/-- The baton that the owner has passed and that waits for its posted passes to end (R196). -/
def QArray.ownersBaton (a : QArray) : Option (Nat × Option Nat) :=
  a.batons.find? fun b => (a.owner.map Resv.who) == some (.group b.1)

/-- A baton handed over once its giver, the owner, has no posted pass left; that of a giver who has lost the array waits
until it owns it again (R196). DESIGN CHOICE (log 109): the recipient is judged again at the hand-over, and the array
becomes FREE where it has left mode M since the MBATON: R196 has the named group in mode M and does not say when. -/
def State.passBaton (s : State) (q : QuadId) : State :=
  let a := s.array q
  match a.ownersBaton with
  | none => s
  | some (giver, target) =>
    if a.posted.any (fun p => p.gid == giver) then s
    else
      let a := { a with batons := a.batons.filter fun b => b.1 != giver, owner := none }
      match target.bind s.group with
      | some g =>
        if g.inM then
          (s.setArray (a.give { who := .group g.gid, cls := g.sched.toNat, since := s.cycle, raised := s.cycle })).regrant q
        else (s.setArray a).arbitrate q
      | none => (s.setArray a).arbitrate q

/-- The latch freed where no group of the holding team is in mode M (R181). -/
def State.freeLatch (s : State) (q : QuadId) : State :=
  let a := s.array q
  match a.latch with
  | some l => if s.groups.any fun g => g.team == l.team && g.inM then s else s.setArray { a with latch := none }
  | none => s

/-- The quad of a group. -/
def State.quadOf (s : State) (gid : Nat) : Option QuadId := ((s.group gid).bind fun g => s.team g.team).map Team.place

/-- A group's ownership and reservation released (R185, R194, R269). -/
def State.releaseArray (s : State) (gid : Nat) : State :=
  match s.quadOf gid with
  | none => s
  | some q =>
    let a := s.array q
    let a := { a with resvs := a.resvs.filter (fun r => r.who != .group gid), batons := a.batons.filter fun b => b.1 != gid }
    s.setArray (if (a.owner.map Resv.who) == some (.group gid) then { a with owner := none } else a)

/-! ### Completion (R189, R191) -/

/-- An operation marked done, with the fault it carries: that of its lowest faulting segment (R189). -/
def Group.opFault (g : Group) (seq seg : Nat) (i : TrapInfo) : Group :=
  { g with ops := g.ops.map fun o =>
      if o.seq == seq && (o.fault.isNone || decide (seg < o.faultSeg)) then { o with fault := some i, faultSeg := seg } else o }

def Group.markDone (g : Group) (seq : Nat) : Group :=
  { g with ops := g.ops.map fun o => if o.seq == seq then { o with done := true } else o }

/-- The oldest done operation whose arrival is due: every older arrival of the group at that side has been made
(R191, R229). -/
def dueArrival : List (Nat × Bool) → List Op → Option (Nat × Nat × Bool)
  | _, [] => none
  | held, o :: r => match o.arrival with
    | some a => if held.contains a then dueArrival held r else if o.done then some (o.seq, a.1, a.2) else dueArrival (a :: held) r
    | none => dueArrival held r

/-- The arrivals that completed operations of a group owe, made in issue order; an underflow is a deferred fault
of the operation (R191, R229, R231). -/
def State.makeArrivals (s : State) (gid : Nat) : Nat → State
  | 0 => s
  | n + 1 =>
    match (s.group gid).bind fun g => (dueArrival [] g.ops).map fun x => (g, x) with
    | none => s
    | some (g, seq, quire, empty) =>
      match s.quireArrive g.team quire empty with
      | (s, under) =>
        State.makeArrivals (s.onGroup gid fun g =>
          { g with ops := g.ops.map fun o =>
              if o.seq == seq then
                { o with arrival := none, fault := if under then o.fault <|> some { cause := STAGE_UNDERFLOW, addr := BitVec.ofNat 64 quire } else o.fault }
              else o }) gid n

/-- A matrix operation completes: its arrival, its count (R189, R191). -/
def State.completeMatrix (s : State) (gid seq : Nat) : State :=
  let s := s.onGroup gid fun g => g.markDone seq
  let s := s.makeArrivals gid (((s.group gid).map fun g => g.ops.length).getD 0)
  s.onGroup gid fun g => g.settleClass .mma

/-- A pass or segment is over: the next array segment of its GMMA takes its place, or the operation completes
(R185, R198). -/
def State.endPass (s : State) (q : QuadId) (p : Pass) : State :=
  let a := s.array q
  let same := fun (x : Pass) => x.gid == p.gid && x.seq == p.seq
  let me := fun (x : Pass) => same x && x.seg == p.seg
  let next := a.segs.find? fun x => same x && !x.vec
  let posted := if p.vec then a.posted else a.posted.flatMap fun x => if me x then next.toList else [x]
  let segs := a.segs.filter fun x => !me x && (p.vec || (next.map fun y => same x && x.seg == y.seg) != some true)
  let s := s.setArray { a with posted := posted, segs := segs }
  if posted.any same || segs.any same then s else s.completeMatrix p.gid p.seq

/-- Some group of the quad, or a vector segment, waits for a gap (R177, R198). -/
def State.wantsGap (s : State) (q : QuadId) : Bool :=
  (s.array q).segs.any Pass.vec ||
    s.groups.any fun g => g.gapWait && (s.team g.team).any fun t => t.place == q

/-- The array after posted passes have gone: a baton, ownership that ends, the arbiter (R183, R185, R196). -/
def State.resettle (s : State) (q : QuadId) : State := (s.passBaton q).regrant q

/-- The array after a pass has ended: a gap if one is wanted, then who owns it (R177, R185). -/
def State.afterPass (s : State) (q : QuadId) : State :=
  let want := s.wantsGap q
  let a := s.array q
  (s.setArray { a with stopping := false, limit := false, gap := if want then some (s.cycle + 32) else a.gap }).resettle q

/-- A pass replaced in the array's lists. -/
def QArray.setPass (a : QArray) (p : Pass) : QArray :=
  let f := fun (x : Pass) => if x.gid == p.gid && x.seq == p.seq && x.seg == p.seg then p else x
  { a with posted := a.posted.map f, segs := a.segs.map f }

/-- A pass, or a vector segment, held at its step: its pins are released (R186), and it waits in the wait tables for the
cells it met, or for the time of its next touch where one is full (R211). -/
def State.holdPass (s : State) (q : QuadId) (p : Pass) (cells : List Nat) : State :=
  let full := s.tableFull cells
  let s := if full then s else s.enterWaits (.pass p.gid p.seq p.seg) cells
  s.setArray ((s.array q).setPass
    { p with
      running := false, suspended := true, pins := [], cells := if full then [] else cells
      retryAt := if full then some (s.cycle + 4096) else none })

+===+

**WHAT THIS TASK INVOLVES:** Where the string "find" shows up in the listing above, copy the line that holds it.

**WRITTEN RESPONSE:**
  a.batons.find? fun b => (a.owner.map Resv.who) == some (.group b.1)
  let next := a.segs.find? fun x => same x && !x.vec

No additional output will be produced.